An exemplary survey dataset constitutes one hundred records of randomly sampled respondents categorized by smoking habit (smokers or non-smokers) and food habit (vegetarians or non-vegetarians). A part of the dataset in value label view of SPSS is shown in Table 1. Calculate the probability that a randomly sample respondent is a non-smokers is a non-vegetarian.

Table 1: Part of a dataset with smoking and food habits


























Concept

Calculating the probability of a "AND" compound event that a randomly selected respondent is a smoker who is a vegetarian also includes calculating the probabilities of other events. Several concepts are introduced while answering this question.

This example has two discrete random variables or categorical variables each with two mutually exclusive categories of response. One categorical variable is the smoking habit of a randomly sampled respondent which has two categories of response: smoker (S) or non-smoker (NS). Another categorical variable is the food habit which also has two mutually exclusive categories: vegetarian (V) and non-vegetarian (NV).

Simple or marginal probability: Let ‘S’ be a random event that a randomly sampled respondent is a smoker. The probability of randomly sampled smoker, represented by P(S) is the total number of smokers divided by total number of respondents. It is also referred to as the relative frequency. Similarly, P(NS), P(V) and P(NV) are calculated.

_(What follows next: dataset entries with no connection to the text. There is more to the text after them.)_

-- ==== Sys2Proof/Machine/Framing.lean ====
section
/-! DEFINITION. The dispatch router (43_dispatch.md R87) and the framing state machine (42_framing_fsm.md R75 to R83), over
one input byte; then one move of the block and its environment (70_reset_and_hazards.md R126, R129). -/

namespace Sys2Proof.Machine

/-- `Dispatch(id, payload)` (R87): the handler of the frame's id between the two indicator events (D15); an unmapped id
runs none and notes drop code 4 (R89). -/
def dispatch (cmd : Byte) (payload : List Byte) (s : State) : Host.Outcome State Fault Refusal :=
  match decodeBody s.params.cmdId cmd payload with
  | some i => onNext (State.emit (.setIndicator false)) (exec i (s.emit (.setIndicator true)))
  | none => .next (((s.emit (.setIndicator true)).noteDrop .unknownCommand).emit (.setIndicator false))

/-- `OnSync(b)` (R77). -/
def onSync (b : Byte) (s : State) : State :=
  if b = Config.sync then s.storeThen b (fun t => { t with fsm := .awaitMarker })
  else { s with idx := 0 }.noteDrop .desyncSync

/-- `OnMarker(b)` (R78): a rejected byte is not looked at again (D14). -/
def onMarker (b : Byte) (s : State) : State :=
  if b = Config.marker then s.storeThen b (fun t => { t with fsm := .awaitCommand })
  else (s.noteDrop .desyncMarker).parserReset

/-- `OnCommand(b)` (R79). -/
def onCommand (b : Byte) (s : State) : State := s.storeThen b (fun t => { t with fsm := .awaitLength })

/-- `OnLength(b)` (R80): `expected` is written only for a nonzero length (D29), from `idx` after the store (C8). -/
def onLength (b : Byte) (s : State) : State :=
  s.storeThen b (fun t =>
    if b = 0 then { t with fsm := .awaitChecksum }
    else { t with expected := t.idx + b.setWidth 16, fsm := .awaitPayload })

/-- `OnPayload(b)` (R81). -/
def onPayload (b : Byte) (s : State) : State :=
  s.storeThen b (fun t => if t.idx = t.expected then { t with fsm := .awaitChecksum } else t)

/-- R82 once RxBody() is read (R73): compare, dispatch or drop, and in both cases reset the parser. The checksum byte is
not stored (D13). -/
def checkBody (b : Byte) (body : List Byte) (s : State) : Host.Outcome State Fault Refusal :=
  match body with
  | cmd :: _len :: payload =>
    if b = crc8 body then onNext State.parserReset (dispatch cmd payload s)
    else .next (s.noteDrop .crcMismatch).parserReset
  | _ => .fault .headerIncomplete

/-- `OnChecksum(b)` (R82). The stops are states R85 rules out (log 14). -/
def onChecksum (b : Byte) (s : State) : Host.Outcome State Fault Refusal :=
  if s.params.rxCap < s.idx.toNat then .fault .rxOutside
  else checkBody b s.rxBody s

/-- `Step(b)` (R75). -/
def stepByte (b : Byte) (s : State) : Host.Outcome State Fault Refusal :=
  match s.fsm with
  | .awaitSync => .next (onSync b s)
  | .awaitMarker => .next (onMarker b s)
  | .awaitCommand => .next (onCommand b s)
  | .awaitLength => .next (onLength b s)
  | .awaitPayload => .next (onPayload b s)
  | .awaitChecksum => onChecksum b s

/-- One move: the environment's next action, taken from `input`. A delivered byte is one `Step` (R111); a settings write
happens between steps (R126); with nothing pending the caller does not invoke the block, and it holds its state (R119;
log 1). -/
def move (s : State) : Host.Outcome State Fault Refusal :=
  match s.input with
  | [] => .next s
  | .write w :: rest => .next { s with input := rest, settings := envWriteSettings w s.settings }
  | .byte b :: rest => stepByte b { s with input := rest }

/-- The state in which all of a table word's frame but its checksum byte has been received (R85, row AwaitChecksum), and
that byte comes next (log 2). -/
def State.withFrameReceived (nbits w : Nat) (s : State) : State :=
  { s with
    fsm := .awaitChecksum
    idx := BitVec.ofNat 16 (2 + (tableBody nbits w).length)
    expected := if (tableBody nbits w).length ≤ 2 then s.expected else BitVec.ofNat 16 (2 + (tableBody nbits w).length)
    rxbuf := s.rxbuf.writeAll 0 (Config.sync :: Config.marker :: tableBody nbits w)
    input := .byte (crc8 (tableBody nbits w)) :: s.input }

end Sys2Proof.Machine
end

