/-- A mapped id names an instruction of that command, with the frame's flag and payload (R51). -/
theorem exists_decodeBody_of_cmdIdOf {ids : CmdIds} {cmd : Byte} {i : Instr} (h : cmdIdOf cmd = i.cmdId ids)
    (payload : List Byte) :
    ∃ j, decodeBody ids cmd payload = some j ∧ j.cmdId ids = i.cmdId ids ∧ j.flag = cmdFlagOf cmd := by
  rw [← h]
  unfold decodeBody
  split_ifs with getSettings setPower setChannel setFrequency setMode
  · exact ⟨_, rfl, getSettings.symm, rfl⟩
  · exact ⟨_, rfl, setPower.symm, rfl⟩
  · exact ⟨_, rfl, setChannel.symm, rfl⟩
  · exact ⟨_, rfl, setFrequency.symm, rfl⟩
  · exact ⟨_, rfl, setMode.symm, rfl⟩
  · cases i <;> contradiction

/-- A frame with its true checksum decodes to what its body names, and leaves the bytes after it (R48, R66). -/
theorem decode_frameBytes_append {ids : CmdIds} {cmd : Byte} {payload : List Byte} {i : Instr}
    (length : payload.length ≤ 255) (body : decodeBody ids cmd payload = some i) (rest : List Byte) :
    decode ids (frameBytes cmd payload ++ rest) = .instr i rest := by
  simp [frameBytes, frameWithCrc, decode, decodeFromCmd, toNat_lenByte length, body]

end Sys2Proof

namespace Sys2Proof.Machine

/-! ## The response of a handler -/

theorem State.length_answer_le (i : Instr) (s : State) : (s.answer i).length ≤ 11 := by
  cases i <;> simp [State.answer, settingsReport, Config.powerLevels]

/-- R61, R74: a response decodes whole, as a frame of its own command with framing flag 0 (D3). -/
theorem decode_signTx_responseTx (ids : CmdIds) (i : Instr) {payload : List Byte} (length : payload.length ≤ 255) :
    ∃ j : Instr, decode ids (signTx (responseTx (i.cmdId ids) payload)) = .instr j [] ∧ j.flag = false ∧
      j.cmdId ids = i.cmdId ids := by
  obtain ⟨j, body, cmdId, flag⟩ := exists_decodeBody_of_cmdIdOf (cmdIdOf_cmdByte (i.cmdId ids) false) payload
  refine ⟨j, ?_, flag.trans (cmdFlagOf_cmdByte _ _), cmdId⟩
  rw [signTx_responseTx _ _ length, ← List.append_nil (frameBytes _ _)]
  exact decode_frameBytes_append length body []

theorem isResponseFrame_signTx_responseTx (ids : CmdIds) (i : Instr) {payload : List Byte}
    (length : payload.length ≤ 255) : isResponseFrame ids (signTx (responseTx (i.cmdId ids) payload)) = true := by
  obtain ⟨j, decoded, flag, -⟩ := decode_signTx_responseTx ids i length
  simp [isResponseFrame, decoded, flag]

/-! ## Well-formed traces -/

/-- After a well-formed trace, what is added decides. -/
theorem traceWellFormed_append {ids : CmdIds} {es : List Event} (h : traceWellFormed ids es = true)
    (more : List Event) : traceWellFormed ids (es ++ more) = traceWellFormed ids more := by
  induction es using traceWellFormed.induct with
  | case1 => rfl
  | case2 f es ih =>
    obtain ⟨frame, tail⟩ := Bool.and_eq_true_iff.1 h
    exact (congrArg₂ and frame (ih tail)).trans (Bool.true_and _)
  | case3 f es notFlush => simp [traceWellFormed] at h
  | case4 es => cases h
  | case5 mhz es ih => exact ih h
  | case6 dbm es ih => exact ih h
  | case7 es ih => exact ih h
  | case8 on es ih => exact ih h

/-- R71: a handler's response is one response frame and its Flush, or nothing. -/
theorem State.responseEvents_wellFormed (i : Instr) (s : State) :
    traceWellFormed s.params.cmdId (s.responseEvents i) = true := by
  have frame := isResponseFrame_signTx_responseTx s.params.cmdId i ((s.length_answer_le i).trans (by decide))
  cases rejected : rejectedChannel i s <;> simp [State.responseEvents, rejected, traceWellFormed, frame]

/-- What a handler emits before its response transmits nothing (R94 to R98). -/
theorem State.handled_traceWellFormed {ids : CmdIds} {s : State} (i : Instr) (h : traceWellFormed ids s.trace = true) :
    traceWellFormed ids (s.handled i).trace = true := by
  cases i with
  | getSettings flag payload => exact h
  | setPower flag payload =>
    rw [State.handled_setPower]
    exact traceWellFormed_append h _
  | setChannel flag payload =>
    by_cases inTable : (s.operandByte payload).toNat < 48
    · rw [State.handled_setChannel_of_lt flag inTable]
      exact traceWellFormed_append h _
    · rw [State.handled_setChannel_of_le flag (Nat.not_lt.1 inTable)]
      exact h
  | setFrequency flag payload =>
    cases legacy : isLegacyFrequency (s.operandWord payload)
    · rw [State.handled_setFrequency_of_normal flag legacy]
      exact traceWellFormed_append h _
    · rw [State.handled_setFrequency_of_legacy flag legacy]
      exact h
  | setMode flag payload =>
    rw [State.handled_setMode, List.append_assoc]
    refine (traceWellFormed_append h _).trans ?_
    split <;> rfl

theorem exec_next_traceWellFormed {i : Instr} {s t : State} (h : exec i s = .next t)
    (wf : traceWellFormed s.params.cmdId s.trace = true) : traceWellFormed s.params.cmdId t.trace = true := by
  rw [exec_next_eq h]
  exact (traceWellFormed_append (State.handled_traceWellFormed i wf) _).trans (State.responseEvents_wellFormed i s)

/-- Settles O43: only a handler transmits, and around it a step adds the two indicator events. That the ids are distinct
is not needed: whichever instruction a shared id names, its flag is the frame's. -/
theorem stepKeepsTraceWellFormed : Obligations.StepKeepsTraceWellFormed := by
  intro s t _ wf h
  rw [parametersNeverChange s t h]
  have withIndicator {es : List Event} (hes : traceWellFormed s.params.cmdId es = true) (on : Bool) :
      traceWellFormed s.params.cmdId (es ++ [.setIndicator on]) = true := traceWellFormed_append hes _
  cases step_effect h with
  | write w rest input eq => rw [eq]; exact wf
  | quiet quiet => rw [quiet.trace]; exact wf
  | unmapped rest fsm eq => rw [eq]; exact withIndicator (withIndicator wf true) false
  | runs i u rest cmd len payload fsm input body decoded ran eq =>
    rw [eq]
    exact withIndicator (exec_next_traceWellFormed (s := s.indicatorOn rest) ran (withIndicator wf true)) false

end Sys2Proof.Machine
end

section
/-! SUPPORT. Frames and instructions: the decoder and the encoder are inverse to each other, for every numbering of the
command ids that tells the commands apart (R48 to R52, R62, R66). -/

namespace Sys2Proof

open Sys2Proof.Machine

/-! ## The body of a frame -/

/-- R50: the flag and the id make up the command byte. -/
@[simp] theorem cmdByte_cmdIdOf_cmdFlagOf (cmd : Byte) : cmdByte (cmdIdOf cmd) (cmdFlagOf cmd) = cmd := by
  rw [cmdByte_eq_concat]
  ext k hk
  cases k with
  | zero => simp [cmdFlagOf]
  | succ k => simp [cmdIdOf, Nat.add_comm 1 k, BitVec.getLsbD_eq_getElem hk]

theorem cmdIdOf_cmd (ids : CmdIds) (i : Instr) : cmdIdOf (i.cmd ids) = i.cmdId ids := cmdIdOf_cmdByte _ _

theorem cmdFlagOf_cmd (ids : CmdIds) (i : Instr) : cmdFlagOf (i.cmd ids) = i.flag := cmdFlagOf_cmdByte _ _

/-- R51: with distinct ids, an instruction's command byte names it. -/
theorem decodeBody_cmd {ids : CmdIds} (distinct : ids.Distinct) (i : Instr) :
    decodeBody ids (i.cmd ids) i.payload = some i := by
  simp only [CmdIds.Distinct, List.nodup_cons, List.mem_cons, List.not_mem_nil, or_false, not_or] at distinct
  obtain ⟨⟨g1, g2, g3, g4⟩, ⟨p1, p2, p3⟩, ⟨c1, c2⟩, f1, -⟩ := distinct
  unfold decodeBody
  rw [cmdIdOf_cmd, cmdFlagOf_cmd]
  cases i with
  | getSettings flag payload => exact if_pos rfl
  | setPower flag payload => simp [Instr.cmdId, Ne.symm g1, Instr.flag, Instr.payload]
  | setChannel flag payload => simp [Instr.cmdId, Ne.symm g2, Ne.symm p1, Instr.flag, Instr.payload]
  | setFrequency flag payload =>
    simp [Instr.cmdId, Ne.symm g3, Ne.symm p2, Ne.symm c1, Instr.flag, Instr.payload]
  | setMode flag payload =>
    simp [Instr.cmdId, Ne.symm g4, Ne.symm p3, Ne.symm c2, Ne.symm f1, Instr.flag, Instr.payload]

/-- R51: what a body decodes to has the body's command byte and payload, whether or not the ids are distinct. -/
theorem cmd_and_payload_of_decodeBody {ids : CmdIds} {cmd : Byte} {payload : List Byte} {i : Instr}
    (h : decodeBody ids cmd payload = some i) : i.cmd ids = cmd ∧ i.payload = payload := by
  have named : i.cmdId ids = cmdIdOf cmd ∧ i.flag = cmdFlagOf cmd ∧ i.payload = payload := by
    unfold decodeBody at h
    split_ifs at h with getSettings setPower setChannel setFrequency setMode <;> cases h
    · exact ⟨getSettings.symm, rfl, rfl⟩
    · exact ⟨setPower.symm, rfl, rfl⟩
    · exact ⟨setChannel.symm, rfl, rfl⟩
    · exact ⟨setFrequency.symm, rfl, rfl⟩
    · exact ⟨setMode.symm, rfl, rfl⟩
  obtain ⟨cmdId, flag, payload⟩ := named
  exact ⟨by rw [Instr.cmd, cmdId, flag, cmdByte_cmdIdOf_cmdFlagOf], payload⟩

/-- R52, R89: a command byte names no instruction exactly when its id is none of the five. -/
theorem decodeBody_eq_none_iff {ids : CmdIds} {cmd : Byte} {payload : List Byte} :
    decodeBody ids cmd payload = none ↔
      cmdIdOf cmd ∉ [ids.getSettings, ids.setPower, ids.setChannel, ids.setFrequency, ids.setMode] := by
  unfold decodeBody
  split_ifs with getSettings setPower setChannel setFrequency setMode <;> simp [*]

/-! ## Whole frames -/

/-- Settles O5: the checksum is the frame's own, so decoding comes down to the command byte. -/
theorem decodeOfEncode : Obligations.DecodeOfEncode :=
  fun _ i rest distinct wf => decode_frameBytes_append wf (decodeBody_cmd distinct i) rest

/-- R48, R49, R66: from CMD on, what decodes to an instruction is a command byte, a length, that many payload bytes and
their checksum. -/
theorem eq_of_decodeFromCmd {ids : CmdIds} {bytes rest : List Byte} {i : Instr}
    (h : decodeFromCmd ids bytes = .instr i rest) :
    ∃ cmd payload, payload.length ≤ 255 ∧ decodeBody ids cmd payload = some i ∧
      bytes = cmd :: lenByte payload :: (payload ++ frameCrc cmd (lenByte payload) payload :: rest) := by
  unfold decodeFromCmd at h
  split at h
  · next cmd len tail =>
    split at h
    · next crc after hdrop =>
      split_ifs at h with signed
      split at h
      · next j body =>
        cases h
        have whole : len.toNat < tail.length := by
          have := congrArg List.length hdrop
          simp only [List.length_drop, List.length_cons] at this
          omega
        have length : (tail.take len.toNat).length = len.toNat := List.length_take_of_le whole.le
        have announced : lenByte (tail.take len.toNat) = len := by
          rw [lenByte, length, BitVec.ofNat_toNat, BitVec.setWidth_eq]
        refine ⟨cmd, tail.take len.toNat, by have := len.isLt; omega, body, ?_⟩
        rw [announced, ← signed, ← hdrop, List.take_append_drop]
      · cases h
    · cases h
  · cases h

/-- R48, R62: what decodes to an instruction begins with a frame, whose body names it. -/
theorem eq_frameBytes_append_of_decode {ids : CmdIds} {bytes rest : List Byte} {i : Instr}
    (h : decode ids bytes = .instr i rest) :
    ∃ cmd payload, payload.length ≤ 255 ∧ decodeBody ids cmd payload = some i ∧
      bytes = frameBytes cmd payload ++ rest := by
  unfold decode at h
  split at h
  · split_ifs at h with sync
    split at h
    · split_ifs at h with marker
      obtain ⟨cmd, payload, length, body, rfl⟩ := eq_of_decodeFromCmd h
      exact ⟨cmd, payload, length, body, by simp [sync, marker, frameBytes, frameWithCrc]⟩
    · cases h
  · cases h

/-- Settles O6: the input is a frame, and the instruction's own frame has the same command byte and payload. -/
theorem encodeOfDecode : Obligations.EncodeOfDecode := by
  intro ids bytes i rest h
  obtain ⟨cmd, payload, length, body, rfl⟩ := eq_frameBytes_append_of_decode h
  obtain ⟨rfl, rfl⟩ := cmd_and_payload_of_decodeBody body
  exact ⟨length, rfl⟩

/-! ## The default ids -/

/-- Settles O7: each of the six frames is the encoding of the instruction it stands for. -/
theorem writtenOutFramesDecode : Obligations.WrittenOutFramesDecode := by
  have decodes (i : Instr) {frame : List Byte} (wf : i.WellFormed) (frame_eq : frame = encode CmdIds.default i) :
      decode CmdIds.default frame = .instr i [] := by
    rw [frame_eq, ← List.append_nil (encode _ _)]
    exact decodeOfEncode _ i [] (by decide) wf
  exact ⟨decodes _ (by decide) (by decide), decodes _ (by decide) (by decide), decodes _ (by decide) (by decide),
    decodes _ (by decide) (by decide), decodes _ (by decide) (by decide), decodes _ (by decide) (by decide)⟩

/-- R50: the id of a command byte as a number. -/
theorem toNat_cmdIdOf (cmd : Byte) : (cmdIdOf cmd).toNat = cmd.toNat / 2 := by
  have := cmd.isLt
  simp only [cmdIdOf, BitVec.toNat_setWidth, BitVec.toNat_ushiftRight, Nat.shiftRight_eq_div_pow]
  omega

/-- Settles O8: the ids are 1 to 5, and the id of a command byte is its half. -/
theorem unmappedCommandBytes : Obligations.UnmappedCommandBytes := by
  intro cmd payload
  rw [decodeBody_eq_none_iff]
  simp only [CmdIds.default, List.mem_cons, List.not_mem_nil, or_false, BitVec.toNat_eq, toNat_cmdIdOf,
    BitVec.reduceToNat]
  omega

end Sys2Proof
end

Conditional probability: Let V/S be a simple event that a participant is a vegetarian among the smokers. The conditional probability of vegetarians among smokers symbolized by P(V/S) is total number of vegetarians among smokers divided by total number of smokers. Here the occurrence of the event of vegetarian smoker is dependent on the event of occurrence of smokers.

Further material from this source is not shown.